Problem:
Start at the line in the entries below that contains "lo n).dom = s.dom := rfl", stop at the line that contains "lo n).rowLost = s.rowLost := rfl", and output exactly the lines in that span, both ends included.

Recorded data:
/-! State.bumpWrap. -/

@[simp] theorem State.bumpWrap_pending (s : State) (a n : Nat) : (s.bumpWrap a n).pending = s.pending := rfl
@[simp] theorem State.bumpWrap_perReq (s : State) (a n : Nat) : (s.bumpWrap a n).perReq = s.perReq := rfl
@[simp] theorem State.bumpWrap_resp (s : State) (a n : Nat) : (s.bumpWrap a n).resp = s.resp := rfl
@[simp] theorem State.bumpWrap_time (s : State) (a n : Nat) : (s.bumpWrap a n).time = s.time := rfl
@[simp] theorem State.bumpWrap_stopLine (s : State) (a n : Nat) : (s.bumpWrap a n).stopLine = s.stopLine := rfl
@[simp] theorem State.bumpWrap_f1Int (s : State) (a n : Nat) : (s.bumpWrap a n).f1Int = s.f1Int := rfl
@[simp] theorem State.bumpWrap_evtMask (s : State) (a n : Nat) : (s.bumpWrap a n).evtMask = s.evtMask := rfl
@[simp] theorem State.bumpWrap_evtPend (s : State) (a n : Nat) : (s.bumpWrap a n).evtPend = s.evtPend := rfl
@[simp] theorem State.bumpWrap_dom (s : State) (a n : Nat) : (s.bumpWrap a n).dom = s.dom := rfl
@[simp] theorem State.bumpWrap_grade (s : State) (a n : Nat) : (s.bumpWrap a n).grade = s.grade := rfl
@[simp] theorem State.bumpWrap_rmap (s : State) (a n : Nat) : (s.bumpWrap a n).rmap = s.rmap := rfl
@[simp] theorem State.bumpWrap_sec (s : State) (a n : Nat) : (s.bumpWrap a n).sec = s.sec := rfl
@[simp] theorem State.bumpWrap_dram (s : State) (a n : Nat) : (s.bumpWrap a n).dram = s.dram := rfl
@[simp] theorem State.bumpWrap_dramBad (s : State) (a n : Nat) : (s.bumpWrap a n).dramBad = s.dramBad := rfl
@[simp] theorem State.bumpWrap_foldDue (s : State) (a n : Nat) : (s.bumpWrap a n).foldDue = s.foldDue := rfl
@[simp] theorem State.bumpWrap_gates (s : State) (a n : Nat) : (s.bumpWrap a n).gates = s.gates := rfl
@[simp] theorem State.bumpWrap_head (s : State) (a n : Nat) : (s.bumpWrap a n).head = s.head := rfl
@[simp] theorem State.bumpWrap_sram (s : State) (a n : Nat) : (s.bumpWrap a n).sram = s.sram := rfl
@[simp] theorem State.bumpWrap_sramBad (s : State) (a n : Nat) : (s.bumpWrap a n).sramBad = s.sramBad := rfl
@[simp] theorem State.bumpWrap_rowErr (s : State) (a n : Nat) : (s.bumpWrap a n).rowErr = s.rowErr := rfl
@[simp] theorem State.bumpWrap_rowLost (s : State) (a n : Nat) : (s.bumpWrap a n).rowLost = s.rowLost := rfl
@[simp] theorem State.bumpWrap_rowPardon (s : State) (a n : Nat) : (s.bumpWrap a n).rowPardon = s.rowPardon := rfl
@[simp] theorem State.bumpWrap_plans (s : State) (a n : Nat) : (s.bumpWrap a n).plans = s.plans := rfl
@[simp] theorem State.bumpWrap_copying (s : State) (a n : Nat) : (s.bumpWrap a n).copying = s.copying := rfl
@[simp] theorem State.bumpWrap_edge (s : State) (a n : Nat) : (s.bumpWrap a n).edge = s.edge := rfl
@[simp] theorem State.bumpWrap_loops (s : State) (a n : Nat) : (s.bumpWrap a n).loops = s.loops := rfl
@[simp] theorem State.bumpWrap_power (s : State) (a n : Nat) : (s.bumpWrap a n).power = s.power := rfl
@[simp] theorem State.bumpWrap_fabric (s : State) (a n : Nat) : (s.bumpWrap a n).fabric = s.fabric := rfl
@[simp] theorem State.bumpWrap_sdio (s : State) (a n : Nat) : (s.bumpWrap a n).sdio = s.sdio := rfl
@[simp] theorem State.bumpWrap_boot (s : State) (a n : Nat) : (s.bumpWrap a n).boot = s.boot := rfl
@[simp] theorem State.bumpWrap_testing (s : State) (a n : Nat) : (s.bumpWrap a n).testing = s.testing := rfl
@[simp] theorem State.bumpWrap_freeCtr (s : State) (a n : Nat) : (s.bumpWrap a n).freeCtr = s.freeCtr := rfl

/-! State.bumpFld. -/

@[simp] theorem State.bumpFld_pending (s : State) (a lo n : Nat) : (s.bumpFld a lo n).pending = s.pending := rfl
@[simp] theorem State.bumpFld_perReq (s : State) (a lo n : Nat) : (s.bumpFld a lo n).perReq = s.perReq := rfl
@[simp] theorem State.bumpFld_resp (s : State) (a lo n : Nat) : (s.bumpFld a lo n).resp = s.resp := rfl
@[simp] theorem State.bumpFld_time (s : State) (a lo n : Nat) : (s.bumpFld a lo n).time = s.time := rfl
@[simp] theorem State.bumpFld_stopLine (s : State) (a lo n : Nat) : (s.bumpFld a lo n).stopLine = s.stopLine := rfl
@[simp] theorem State.bumpFld_f1Int (s : State) (a lo n : Nat) : (s.bumpFld a lo n).f1Int = s.f1Int := rfl
@[simp] theorem State.bumpFld_evtMask (s : State) (a lo n : Nat) : (s.bumpFld a lo n).evtMask = s.evtMask := rfl
@[simp] theorem State.bumpFld_evtPend (s : State) (a lo n : Nat) : (s.bumpFld a lo n).evtPend = s.evtPend := rfl
@[simp] theorem State.bumpFld_dom (s : State) (a lo n : Nat) : (s.bumpFld a lo n).dom = s.dom := rfl
@[simp] theorem State.bumpFld_grade (s : State) (a lo n : Nat) : (s.bumpFld a lo n).grade = s.grade := rfl
@[simp] theorem State.bumpFld_rmap (s : State) (a lo n : Nat) : (s.bumpFld a lo n).rmap = s.rmap := rfl
@[simp] theorem State.bumpFld_sec (s : State) (a lo n : Nat) : (s.bumpFld a lo n).sec = s.sec := rfl
@[simp] theorem State.bumpFld_dram (s : State) (a lo n : Nat) : (s.bumpFld a lo n).dram = s.dram := rfl
@[simp] theorem State.bumpFld_dramBad (s : State) (a lo n : Nat) : (s.bumpFld a lo n).dramBad = s.dramBad := rfl
@[simp] theorem State.bumpFld_foldDue (s : State) (a lo n : Nat) : (s.bumpFld a lo n).foldDue = s.foldDue := rfl
@[simp] theorem State.bumpFld_gates (s : State) (a lo n : Nat) : (s.bumpFld a lo n).gates = s.gates := rfl
@[simp] theorem State.bumpFld_head (s : State) (a lo n : Nat) : (s.bumpFld a lo n).head = s.head := rfl
@[simp] theorem State.bumpFld_sram (s : State) (a lo n : Nat) : (s.bumpFld a lo n).sram = s.sram := rfl
@[simp] theorem State.bumpFld_sramBad (s : State) (a lo n : Nat) : (s.bumpFld a lo n).sramBad = s.sramBad := rfl
@[simp] theorem State.bumpFld_rowErr (s : State) (a lo n : Nat) : (s.bumpFld a lo n).rowErr = s.rowErr := rfl
@[simp] theorem State.bumpFld_rowLost (s : State) (a lo n : Nat) : (s.bumpFld a lo n).rowLost = s.rowLost := rfl
@[simp] theorem State.bumpFld_rowPardon (s : State) (a lo n : Nat) : (s.bumpFld a lo n).rowPardon = s.rowPardon := rfl
@[simp] theorem State.bumpFld_plans (s : State) (a lo n : Nat) : (s.bumpFld a lo n).plans = s.plans := rfl
@[simp] theorem State.bumpFld_copying (s : State) (a lo n : Nat) : (s.bumpFld a lo n).copying = s.copying := rfl
@[simp] theorem State.bumpFld_edge (s : State) (a lo n : Nat) : (s.bumpFld a lo n).edge = s.edge := rfl
@[simp] theorem State.bumpFld_loops (s : State) (a lo n : Nat) : (s.bumpFld a lo n).loops = s.loops := rfl
@[simp] theorem State.bumpFld_power (s : State) (a lo n : Nat) : (s.bumpFld a lo n).power = s.power := rfl
@[simp] theorem State.bumpFld_fabric (s : State) (a lo n : Nat) : (s.bumpFld a lo n).fabric = s.fabric := rfl
@[simp] theorem State.bumpFld_sdio (s : State) (a lo n : Nat) : (s.bumpFld a lo n).sdio = s.sdio := rfl
@[simp] theorem State.bumpFld_boot (s : State) (a lo n : Nat) : (s.bumpFld a lo n).boot = s.boot := rfl
@[simp] theorem State.bumpFld_testing (s : State) (a lo n : Nat) : (s.bumpFld a lo n).testing = s.testing := rfl
@[simp] theorem State.bumpFld_freeCtr (s : State) (a lo n : Nat) : (s.bumpFld a lo n).freeCtr = s.freeCtr := rfl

Task output:
@[simp] theorem State.bumpFld_dom (s : State) (a lo n : Nat) : (s.bumpFld a lo n).dom = s.dom := rfl
@[simp] theorem State.bumpFld_grade (s : State) (a lo n : Nat) : (s.bumpFld a lo n).grade = s.grade := rfl
@[simp] theorem State.bumpFld_rmap (s : State) (a lo n : Nat) : (s.bumpFld a lo n).rmap = s.rmap := rfl
@[simp] theorem State.bumpFld_sec (s : State) (a lo n : Nat) : (s.bumpFld a lo n).sec = s.sec := rfl
@[simp] theorem State.bumpFld_dram (s : State) (a lo n : Nat) : (s.bumpFld a lo n).dram = s.dram := rfl
@[simp] theorem State.bumpFld_dramBad (s : State) (a lo n : Nat) : (s.bumpFld a lo n).dramBad = s.dramBad := rfl
@[simp] theorem State.bumpFld_foldDue (s : State) (a lo n : Nat) : (s.bumpFld a lo n).foldDue = s.foldDue := rfl
@[simp] theorem State.bumpFld_gates (s : State) (a lo n : Nat) : (s.bumpFld a lo n).gates = s.gates := rfl
@[simp] theorem State.bumpFld_head (s : State) (a lo n : Nat) : (s.bumpFld a lo n).head = s.head := rfl
@[simp] theorem State.bumpFld_sram (s : State) (a lo n : Nat) : (s.bumpFld a lo n).sram = s.sram := rfl
@[simp] theorem State.bumpFld_sramBad (s : State) (a lo n : Nat) : (s.bumpFld a lo n).sramBad = s.sramBad := rfl
@[simp] theorem State.bumpFld_rowErr (s : State) (a lo n : Nat) : (s.bumpFld a lo n).rowErr = s.rowErr := rfl
@[simp] theorem State.bumpFld_rowLost (s : State) (a lo n : Nat) : (s.bumpFld a lo n).rowLost = s.rowLost := rfl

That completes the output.